(SUPPLIED INFORMATION)
/-- 44_bit_reader.md R155, an inference the spec marks as its own ("[derived: from rule R150, ...]"): as long as no fault is raised, the block and the reference decoder emit the same symbols and stop at the
same bit, after any number of bits, and `RCUR` is the node the candidate path leads to. -/
def Obligations.CandidatePathEquivalence : Prop :=
  ∀ (s t : State) (w : Word48) (bs : List Bool) (cand : Path), Inv s → s.phase = .built → s.fault = .none →
    walkFrom s.nm s.root cand = some s.rcur → readBits w bs s = .ok t → t.fault = .none →
    t.rout = s.rout ++ (refBits s.ct bs ⟨cand, [], s.rdone⟩).out ∧ t.rdone = (refBits s.ct bs ⟨cand, [], s.rdone⟩).done ∧
      walkFrom s.nm s.root (refBits s.ct bs ⟨cand, [], s.rdone⟩).cand = some t.rcur

/-- 44_bit_reader.md R151: DEC in LOAD raises BadPhase and changes nothing else. -/
def Obligations.DecChecksThePhase : Prop :=
  ∀ (s : State) (byte : Byte), s.phase = .load →
    exec (.dec byte) s = .next { s with fault := .badPhase, finfo := encode (.dec byte) }

/-- 44_bit_reader.md R153: after the end a DEC changes nothing, whatever the byte. -/
def Obligations.DecAfterTheEndDoesNothing : Prop :=
  ∀ (s : State) (byte : Byte), s.phase = .built → s.rdone = true → exec (.dec byte) s = .next s

/-- 44_bit_reader.md R152: when the code of EOD is read the rest of the byte is discarded and nothing is emitted for it. -/
def Obligations.EodTerminatesDecoding : Prop :=
  ∀ (s : State) (byte : Byte) (p rest : List Bool), Inv s → s.phase = .built → s.rdone = false → s.rcur = s.root →
    lookupCode 256 s = .ok (some p) → byteBits byte = p ++ rest → exec (.dec byte) s = .next { s with rdone := true }

/-- 44_bit_reader.md R154: NoMatch at the first 1 bit in a tree of one leaf; the bits above it stand, the others have no effect;
with two leaves or more DEC raises no fault. -/
def Obligations.NoMatchIsPrecise : Prop :=
  ∀ (s : State) (byte : Byte), Inv s → s.phase = .built →
    (∀ (sym : Symbol) (c : Count) (k : Nat) (rest : List Bool), s.nleaf = 1 → s.rdone = false →
      storeGet s.nm s.root.toNat = some (.leaf sym c) → byteBits byte = List.replicate k false ++ true :: rest →
      (sym ≠ 256 ∨ k = 0) →
      exec (.dec byte) s = .next { s with
        rout := s.rout ++ List.replicate k (sym.setWidth 8), rcur := s.root, rdone := false, fault := .noMatch,
        finfo := encode (.dec byte) }) ∧
    (s.nleaf ≠ 1 → ∀ t, exec (.dec byte) s = .next t → t.fault = s.fault ∧ t.finfo = s.finfo)
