/-- A merge of a queue of two or more: it completes and keeps `TreeOk` (41_tree_builder.md R103, R107). -/
theorem mergeStep_spec {s : State} (h : TreeOk s) {a b : NodeIdx} {q : List NodeIdx} (hpq : s.pq = a :: b :: q) :
    ∃ c l1 l2, c.toNat = cntAt s.nm a.toNat + cntAt s.nm b.toNat ∧ q = l1 ++ l2 ∧
      mergeStep s = .ok (setQueue (l1 ++ s.nnode :: l2) (merged c a b q s)) ∧
      (∀ j ∈ l1, cntAt s.nm j.toNat ≤ c.toNat) ∧ (∀ j t, l2 = j :: t → c.toNat < cntAt s.nm j.toNat) ∧
      TreeOk (setQueue (l1 ++ s.nnode :: l2) (merged c a b q s)) := by
  have hlen := h.queue_length
  have hpl : s.pq.length = q.length + 2 := by rw [hpq]; rfl
  have hnlb := h.bounds.1
  have hnlnn := h.nodes.2.1
  have hN : s.nnode.toNat < 513 := by omega
  have hnn := nnode_succ hN
  have hqa : a.toNat < s.nnode.toNat := h.queue.1 a (by rw [hpq]; simp)
  have hqb : b.toNat < s.nnode.toNat := h.queue.1 b (by rw [hpq]; simp)
  have hqq : ∀ j ∈ q, j.toNat < s.nnode.toNat := fun j hj => h.queue.1 j (by rw [hpq]; simp [hj])
  obtain ⟨na, hna⟩ := h.readable hqa
  obtain ⟨nb, hnb⟩ := h.readable hqb
  have hca := cntAt_of_get (readNode_ok_iff.1 hna).2
  have hcb := cntAt_of_get (readNode_ok_iff.1 hnb).2
  have hsum : cntAt s.nm a.toNat + (cntAt s.nm b.toNat + (q.map fun k => cntAt s.nm k.toNat).sum) =
      leafTotal s.nm s.nleaf.toNat := by
    rw [← h.counts, hpq]; simp
  have htot := h.total_lt
  have hadd : addCounts (nodeCnt na) (nodeCnt nb) = .ok (nodeCnt na + nodeCnt nb) :=
    addCounts_ok_iff.2 ⟨by omega, rfl⟩
  have hc := addCounts_exact hadd
  set c := nodeCnt na + nodeCnt nb with hcdef
  rw [← hca, ← hcb] at hc
  have hcn : (nodeCnt (.inner c a b)).toNat = c.toNat := rfl
  have hother : ∀ j : NodeIdx, j.toNat < s.nnode.toNat → cntAt (storePut s.nm s.nnode.toNat (.inner c a b)) j.toNat = cntAt s.nm j.toNat :=
    fun j hj => cntAt_put_other _ _ (by omega)
  have hk : readNode (merged c a b q s).nm s.nnode = .ok (.inner c a b) :=
    readNode_of_get hN (storeGet_put_same _ _ _)
  have hq : ∀ j ∈ (merged c a b q s).pq, ∃ m, readNode (merged c a b q s).nm j = .ok m := by
    intro j hj
    have hj' : j ∈ q := hj
    obtain ⟨n, hn⟩ := h.readable (hqq j hj')
    refine ⟨n, readNode_of_get (readNode_ok_iff.1 hn).1 ?_⟩
    exact (storeGet_put_other s.nm (k := j.toNat) (i := s.nnode.toNat) _ (by have := hqq j hj'; omega)).trans (readNode_ok_iff.1 hn).2
  obtain ⟨l1, l2, hl, hins, h1, h2⟩ := priorityInsert_spec hk hq (by
    have : (merged c a b q s).pq = q := rfl
    rw [this]; omega)
  have hl' : q = l1 ++ l2 := hl
  have h1' : ∀ j ∈ l1, cntAt s.nm j.toNat ≤ c.toNat := by
    intro j hj
    have := h1 j hj
    rwa [← hother j (hqq j (by rw [hl']; simp [hj]))]
  have h2' : ∀ j t, l2 = j :: t → c.toNat < cntAt s.nm j.toNat := by
    intro j t hjt
    have := h2 j t hjt
    rwa [← hother j (hqq j (by rw [hl', hjt]; simp))]
  refine ⟨c, l1, l2, hc, hl', ?_, h1', h2', ?_⟩
  · have ha : allocNode (.inner c a b) (setQueue q s) = .ok (merged c a b q s) := allocNode_ok_iff.2 ⟨hN, rfl⟩
    simp only [mergeStep, hpq, hna, hnb, hadd, ha, bind, Except.bind]
    exact hins
  · set t := setQueue (l1 ++ s.nnode :: l2) (merged c a b q s) with ht
    have tnm : t.nm = storePut s.nm s.nnode.toNat (.inner c a b) := rfl
    have tnn : t.nnode.toNat = s.nnode.toNat + 1 := hnn
    have tnl : t.nleaf = s.nleaf := rfl
    have tpq : t.pq = l1 ++ s.nnode :: l2 := rfl
    have tseen : t.seen = s.seen := rfl
    have hold : ∀ i < s.nnode.toNat, storeGet t.nm i = storeGet s.nm i := fun i hi => by
      rw [tnm]; exact storeGet_put_other _ _ (by omega)
    have hnew : storeGet t.nm s.nnode.toNat = some (.inner c a b) := by rw [tnm]; exact storeGet_put_same _ _ _
    have hcold : ∀ i < s.nnode.toNat, cntAt t.nm i = cntAt s.nm i := fun i hi => by simp [cntAt, hold i hi]
    have hcnew : cntAt t.nm s.nnode.toNat = c.toNat := by rw [cntAt_of_get hnew, hcn]
    have hsymAt : ∀ i, i < s.nnode.toNat → leafSymAt t.nm i = leafSymAt s.nm i := fun i hi => by simp [leafSymAt, hold i hi]
    refine ⟨⟨by rw [tnl]; exact hnlb, by omega, ?_⟩, h.seenCounted, ⟨?_, ?_⟩, ⟨?_, by rw [tnl]; omega, ?_⟩, ⟨?_, ?_⟩, ?_, ?_, ?_⟩
    · have : t.pq.length = q.length + 1 := by rw [tpq, hl']; simp; omega
      omega
    · intro i hi
      rw [tnl] at hi
      obtain ⟨sy, cc, hg, hsy, hcc, hse⟩ := h.leaves.1 i hi
      exact ⟨sy, cc, (hold i (by omega)).trans hg, hsy, hcc, hse⟩
    · intro i hi j hj hij
      rw [tnl] at hi hj
      rw [hsymAt i (by omega), hsymAt j (by omega)] at hij
      exact h.leaves.2 i hi j hj hij
    · intro i; rw [tnm, tnn]; exact isSome_put_iff _ h.nodes.1 i
    · intro i hi hi2
      rw [tnl] at hi
      by_cases hlast : i = s.nnode.toNat
      · subst hlast
        exact ⟨c, a, b, hnew, hqa, hqb, by rw [hcold _ hqa, hcold _ hqb]; exact hc⟩
      · obtain ⟨cc, l, r, hg, hlt, hrt, hcs⟩ := h.nodes.2.2 i hi (by omega)
        exact ⟨cc, l, r, (hold i (by omega)).trans hg, hlt, hrt, by rw [hcold _ (by omega), hcold _ (by omega)]; exact hcs⟩
    · intro j hj
      rw [tpq] at hj
      rw [tnn]
      rcases List.mem_append.1 hj with hj | hj
      · have := hqq j (by rw [hl']; simp [hj]); omega
      · rcases List.mem_cons.1 hj with rfl | hj
        · omega
        · have := hqq j (by rw [hl']; simp [hj]); omega
    · have hmem : ∀ j ∈ l1 ++ l2, j.toNat < s.nnode.toNat := fun j hj => hqq j (by rw [hl']; exact hj)
      have hsq : (l1 ++ l2).Pairwise (Before s.nm) := by
        have hp := h.queue.2
        rw [hpq, hl'] at hp
        exact (List.pairwise_cons.1 (List.pairwise_cons.1 hp).2).2
      refine insert_keeps_order (pairwise_before_congr (fun j hj => hcold _ (hmem j hj)) hsq)
        (fun j hj => hmem j (by simp [hj])) (fun j hj => ?_) fun j l hjl => ?_
      · rw [hcold _ (hmem j (by simp [hj])), hcnew]; exact h1' j hj
      · rw [hcold _ (hmem j (by simp [hjl])), hcnew]; exact h2' j l hjl
    · show ((t.pq.map (·.toNat)) ++ childList t.nm t.nnode.toNat).Perm (List.range t.nnode.toNat)
      rw [tnn, tpq, List.range_succ, childList_succ, childList_congr hold]
      have hch : childrenAt t.nm s.nnode.toNat = [a.toNat, b.toNat] := by simp [childrenAt, hnew]
      have hf := h.forest
      unfold ForestOk at hf
      rw [hpq, hl'] at hf
      simp only [List.map_cons, List.map_append, List.cons_append, List.append_assoc] at hf
      rw [hch, List.map_append, List.map_cons]
      have hperm : (List.map (·.toNat) l1 ++ s.nnode.toNat :: List.map (·.toNat) l2 ++
          (childList s.nm s.nnode.toNat ++ [a.toNat, b.toNat])).Perm
          (s.nnode.toNat :: a.toNat :: b.toNat :: (List.map (·.toNat) l1 ++ (List.map (·.toNat) l2 ++ childList s.nm s.nnode.toNat))) := by
        rw [← List.append_assoc]
        refine (List.perm_append_comm).trans ?_
        simp only [List.cons_append, List.nil_append, List.append_assoc]
        exact ((List.perm_middle.cons _).cons _).trans ((List.Perm.swap _ _ _).cons _ |>.trans (List.Perm.swap _ _ _))
      exact (hperm.trans (hf.cons _)).trans (List.perm_append_singleton _ _).symm
    · show (t.pq.map fun k => cntAt t.nm k.toNat).sum = leafTotal t.nm t.nleaf.toNat
      have hqs : (q.map fun k => cntAt t.nm k.toNat).sum = (q.map fun k => cntAt s.nm k.toNat).sum := by
        congr 1
        exact List.map_congr_left fun j hj => hcold _ (hqq j hj)
      rw [tnl, leafTotal_congr fun i hi => hcold i (by omega), ← hsum, ← hqs, tpq, hl']
      simp only [List.map_append, List.map_cons, List.sum_append, List.sum_cons, hcnew]
      omega
    · rw [tnm]; exact storePut_wf _ h.nmWf hN

/-- A merge of a queue of two or more, as `MergeOf` says it (41_tree_builder.md R103). -/
theorem mergeStep_mergeOf {s : State} (h : TreeOk s) (hq : 2 ≤ s.pq.length) :
    ∃ t, mergeStep s = .ok t ∧ MergeOf s t ∧ TreeOk t := by
  obtain ⟨a, b, q, hpq⟩ : ∃ a b q, s.pq = a :: b :: q := by
    match hp : s.pq with
    | [] => simp [hp] at hq
    | [a] => simp [hp] at hq
    | a :: b :: q => exact ⟨a, b, q, rfl⟩
  obtain ⟨c, l1, l2, hc, hl, hstep, h1, h2, ht⟩ := mergeStep_spec h hpq
  have hord := h.queue.2
  rw [hpq] at hord
  obtain ⟨ha, hb⟩ := List.pairwise_cons.1 hord
  have hN : s.nnode.toNat < 513 := by
    have h3 := h.queue_length
    have h4 := h.bounds.1
    omega
  exact ⟨_, hstep, ⟨a, b, q, l1, l2, c, hpq, ha b (by simp), (List.pairwise_cons.1 hb).1, hc, storeGet_put_same _ _ _,
    fun i hi => storeGet_put_other _ _ hi, hl, h1, h2, nnode_succ hN, rfl⟩, ht⟩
(End SUPPLIED INFORMATION)
> [WORK INSTRUCTIONS] Wherever "refBits" turns up in the records, copy the whole line.

> [ANSWER BOX]
    t.rout = s.rout ++ (refBits s.ct bs ⟨cand, [], s.rdone⟩).out ∧ t.rdone = (refBits s.ct bs ⟨cand, [], s.rdone⟩).done ∧
      walkFrom s.nm s.root (refBits s.ct bs ⟨cand, [], s.rdone⟩).cand = some t.rcur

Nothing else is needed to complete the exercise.